Bankruptcy Law: Comprehensive Reform of Debt Agreement System

Monday 19 February 2018 @ 10.53 a.m. | Corporate & Regulatory | Trade & Commerce

On Wednesday (14 February 2018) the Federal Government introduced the Bankruptcy Amendment (Debt Agreement Reform) Bill 2018 (the Bill) into the House of Representatives. The Attorney-General, Christian Porter, has described the legislation in a media release as the "first comprehensive overhaul of Australia’s debt agreement system in a decade".

About Debt Agreements

Debt agreements are designed to give people in financial difficulty time to clear their debts and get back on their "financial feet", avoiding the more formal process of bankruptcy and its potentially longer-term impact on their financial circumstances.

In the media release the Attorney-General describes debt agreements as an "important and popular alternative to bankruptcy" for individuals in or facing financial difficulties. He also indicates that the number of new debt agreements has almost doubled in the last decade while bankruptcies on the other hand have been significantly reduced.

Debt agreements are typically described as "binding contracts made between debtors and their creditors in accordance with personal insolvency law", the aim of which is giving debtors experiencing financial stress the option of compromising with creditors.

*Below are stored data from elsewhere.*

/-- The source bytes of a descriptor. -/
def dmaBytes (mem : Mem) (d : DmaDesc) (free len : Nat) : Bytes :=
  let ss := d.ctrl % 8
  let raw : Bytes :=
    if ss = 2 then (List.range len).map fun i => (leBytes 4 d.src).getD (i % 4) 0
    else readBytes (if ss = 1 then mem.host else mem.dram) d.src len
  if d.hazards.isEmpty then raw
  else (raw.zip (List.range raw.length)).map fun x =>
    if d.hazards.any fun r => decide (r.2.1 ≤ d.src + x.2) && decide (d.src + x.2 < r.2.1 + r.2.2)
    then Config.dmaByte free x.2 else x.1

/-- Bytes moved, counted in whole KiB (R416). -/
def dmaCount (m : Mod) (n k : Nat) : Mod :=
  let t := (dmaChan m n).part + k
  addCnt (modChan m n fun c => { c with part := t % 1024 }) (Reg.DMA_CH_CNT_KIB n) (t / 1024)

/-- A descriptor's status written back with OWN clear: STATUS bits [30:0] with OWN set, then the top byte (R397, R398). -/
def dmaStatus (d : DmaDesc) (crcDone : Bool) (err done : Nat) : List MemWrite :=
  let s := (if crcDone then 2 ^ 30 else 0) + err * 2 ^ 24 + done % 2 ^ 24
  [toDram (d.off + 28) (leBytes 4 (s + 2 ^ 31)), toDram (d.off + 31) (leBytes 1 (s / 2 ^ 24))]

/-- DMA_DONE bit and interrupt of a channel (R397, R538). -/
def dmaInt (m : Mod) (n : Nat) (d : DmaDesc) : Mod :=
  if d.ctrl.testBit 17 then
    let m := setBits m Reg.DMA_DONE n n 1
    if n < 12 then recheck m (20 + n) else m
  else m

/-- The oldest fetched descriptor leaves the channel, written back without error. -/
def dmaPop (m : Mod) (n : Nat) : Mod :=
  let m := modChan m n fun c => { c with
    fetched := c.fetched.drop 1
    cur := match c.fetched.drop 1, c.next with
      | x :: _, _ => x.off
      | [], some o => o
      | [], none => 0xFFFFFFFF }
  dmaNextChain (dmaPend m n) n

/-- The oldest fetched descriptor runs: its bytes move, `k` of them, and it ends with `err` (R394, R397 to R399). -/
def dmaRun (m : Mod) (mem : Mem) (n : Nat) (d : DmaDesc) (k err : Nat) : Mod × List MemWrite :=
  let (fr, m) := drawFree m
  let old := (dmaChan m n).crc
  let data := dmaBytes mem d fr (dmaSrcLen d)
  let body := data.take k
  let c0 := if d.ctrl.testBit 8 then 0xFFFFFFFF else old
  let c1 := if d.ctrl.testBit 9 then crcRun 0x82F63B78 c0 body else c0
  let shown := c1 ^^^ 0xFFFFFFFF
  let store := d.ctrl.testBit 10 && err == 0
  let chk := d.ctrl.testBit 11 && err == 0
  let same := leNat (data.drop d.len) == shown
  let err := if chk && !same then 7 else err
  let host := bitsOf d.ctrl 5 4 == 1
  let w : List MemWrite := (if body = [] then [] else [⟨host, d.dst, body⟩])
    ++ (if store then [⟨host, d.dst + d.len, leBytes 4 shown⟩] else [])
    ++ dmaStatus d (store || (chk && same)) err k
  let m := modChan m n fun c => { c with
    crc := c1, crcOld := old, crcReg := if store || chk then shown else c.crcReg }
  let m := bump (dmaCount m n k) (Reg.DMA_CH_CNT_DESC n)
  let m := dmaInt m n d
  if err = 0 then (dmaPop m n, w) else (dmaHalt m n err d.off, w)

/-- The bursts of up to 512 bytes that a descriptor takes (R396). -/
def dmaBursts (d : DmaDesc) : Nat := ceilDiv (dmaSrcLen d) 512

/-- The engine's turns up to the one in which the descriptor at channel `n`'s head moves its last burst (R402): round-robin from
the channel whose turn it is, WEIGHT bursts to each running channel that has a descriptor; then the turn passes on (log 383). -/
def dmaTurns (m : Mod) (n : Nat) (d : DmaDesc) : Mod :=
  let rounds := max 1 (ceilDiv (dmaBursts d - (dmaChan m n).bursts) (dmaChan m n).weight)
  let place (c : Nat) : Nat := (c + 16 - m.dma.turn % 16) % 16
  let one (m : Mod) (c : Nat) : Mod := match (dmaChan m c).fetched with
    | x :: _ =>
      let turns := if place c < place n then rounds else rounds - 1
      if (dmaChan m c).state = .running ∧ c ≠ n then
        modChan m c fun s => { s with bursts := min (dmaBursts x) (s.bursts + turns * s.weight) }
      else m
    | [] => m
  let m := modChan ((List.range 16).foldl one m) n fun s => { s with bursts := 0 }
  { m with dma := { m.dma with turn := (n + 1) % 16 } }

/-- DMA_DESCRIPTOR_COMPLETE: the oldest fetched descriptor of a running channel ends (R397). -/
def dmaComplete (m : Mod) (mem : Mem) (n : Nat) (meet : DmaMeet) : Mod × List MemWrite :=
  let c := dmaChan m n
  match c.fetched with
  | [] => (m, [])
  | d :: _ =>
    if c.state ≠ .running then (m, [])
    else
      let e := dmaCheck n d
      if e ≠ 0 then dmaRun m mem n { d with ctrl := d.ctrl &&& 0x20030 } 0 e
      else
        let m := dmaTurns m n d
        match meet with
        | .ok => dmaRun m mem n d d.len 0
        | .pcie k => dmaRun m mem n d (min k d.len) 5
        | .memUe k => dmaRun m mem n d (min k d.len) 6

/-- DMA_TIMEOUT: a host read has had no completion, or a host write could not be issued, for 10 µs (R399). -/
def dmaTimeout (m : Mod) (mem : Mem) (n k : Nat) : Mod × List MemWrite :=
  let c := dmaChan m n
  match c.fetched with
  | [] => (m, [])
  | d :: _ =>
    if c.state ≠ .running ∨ dmaCheck n d ≠ 0 ∨ (d.ctrl % 8 ≠ 1 ∧ bitsOf d.ctrl 5 4 ≠ 1) then (m, [])
    else dmaRun m mem n d (min k d.len) 4

/-- A write of DMA_CHn_CMD (R392, R401). -/
def dmaCmd (m : Mod) (n : Nat) (v : Word) (be : BitVec 4) (byKeeper : Bool) : Mod :=
  hostWrite m (Reg.DMA_CH_CMD n) be fun m =>
    if keeperChan n ≠ byKeeper then setFault m Reg.DMA_FAULT 5 n
    else if (dmaChan m n).state ≠ .halted then setFault m Reg.DMA_FAULT 4 n
    else if v.toNat.testBit 0 then
      modChan m n fun c => { c with state := .idle, queue := [], next := none, fetched := [], pend := none, cur := 0xFFFFFFFF, bursts := 0 }
    else if v.toNat.testBit 1 then
      let c := dmaChan m n
      -- ERR 1 to 7: the descriptor at the head runs again with the CRC before it; ERR 8 to 10: it is fetched again
      modChan m n fun x => { x with state := .running, crc := if c.err ≤ 7 then c.crcOld else c.crc }
    else m

/-- DMA_ABORT and DMA_RETRY: the two uses of a DMA_CHn_CMD write. -/
def dmaAbort (m : Mod) (n : Nat) (v : Word) (be : BitVec 4) (byKeeper : Bool) : Mod := dmaCmd m n v be byKeeper
def dmaRetry (m : Mod) (n : Nat) (v : Word) (be : BitVec 4) (byKeeper : Bool) : Mod := dmaCmd m n v be byKeeper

The debt agreement option is not available for all debtors as income and and debt limits apply.

The process usually results in a situation where a debtor pays their creditors an agreed reduced amount by way of installments over an agreed time period and such agreement is assisted by a debt administrator who negotiates the process and distributes payments to creditors.

The reason for the rise in popularity of debt agreements is said to be that debt agreements "have fewer adverse consequences than bankruptcy" - for example, a debtor may be able to reach an agreement where they are allowed to keep their home.

There are however, unfavourable consequences of debt agreements which are said to include: 

  • having a record on the National Personal Insolvency Index;
  • difficulties obtaining credit;
  • the debtors’ ability to retain a licence in various professions,and
  • the need to disclose the debt agreement in certain situations.

Problems with Debt Agreements

In a recent article, The Conversation listed some problems with debt agreements:

  • many instances of debt agreements that are unsuited to the needs of debtors have been found, especially where high administration fees have been applied which are detrimental particularly for low income debtors;
  • aggravation of financial stress for debtors who have entered agreements which they cannot afford;
  • the making of unsuitable agreements with debtors who rely primarily on Centrelink benefits which are meant to provide a basic standard of living unable to be diverted in part towards debt agreements;
  • the making of debt agreements for people whose incomes are fixed, comprising say disability or aged pension.

Reforms and Amendments Proposed by the Bill

The key aspect of the reforms proposed by the Bill is the introduction of measures to ensure debt agreements are based on an affordable payment schedule. This is to be achieved by linking the repayments to a certain percentage of income - determined in consultation with key industry bodies, consumer groups and creditor representatives.

Apart from the above key reforms include:

  • Limiting the length of a debt agreement proposal to three years, allowing debtors to manage their debts in the short term and work   towards a fresh start, while maintaining flexibility to allow extensions if debts remain unpaid.
  • Doubling the current asset eligibility threshold (from $111,675.20 to $223,350.40) in recognition of the growing value of   Australia’s property market, opening up the debt agreement option to more people who are facing financial difficulty.
  • Providing the Official Receiver in Bankruptcy the ability to reject proposed debt agreements which would cause undue financial   hardship to the debtor.
  • Deterring unscrupulous practices by a small minority of debt agreement administrators by setting stricter practice standards; tougher penalties for wrongdoing (such as a new three month period of imprisonment if an administrator offers a creditor money with a view to influencing their vote) and granting the Inspector-General in Bankruptcy additional investigative powers to address   misconduct.
  • Ensuring greater professionalism into the industry by requiring debt agreement administrators to hold and maintain professional indemnity and fidelity insurance as a requirement of registration.

According to the Attorney-General's Media Release

"Currently unregistered administrators will have a year to register as an administrator or trustee if they wish to continue administering debt agreements."

According to the Attorney General the proposed legislation:

". . . will make the debt agreement system fairer and more efficient for debtors and creditors alike, and will protect people who are in a vulnerable financial position from financial exploitation."

Review of the Bill

The Bill was originally intended to be introduced into the House of Representatives in late 2017, but this did not happen and the Bill has now been introduced on 14 February 2018. Previously on 7 December 2017 the Senate referred the provisions of the exposure draft of the Billto the Legal and Constitutional Affairs Legislation Committee for inquiry and report by 19 March 2018.

Implementation

The reforms proposed by the Bill are to commence six months after the Bill passes Parliament, which in the Attorney-General's Media Release is said to be to give the debt agreement industry time to prepare for the reforms.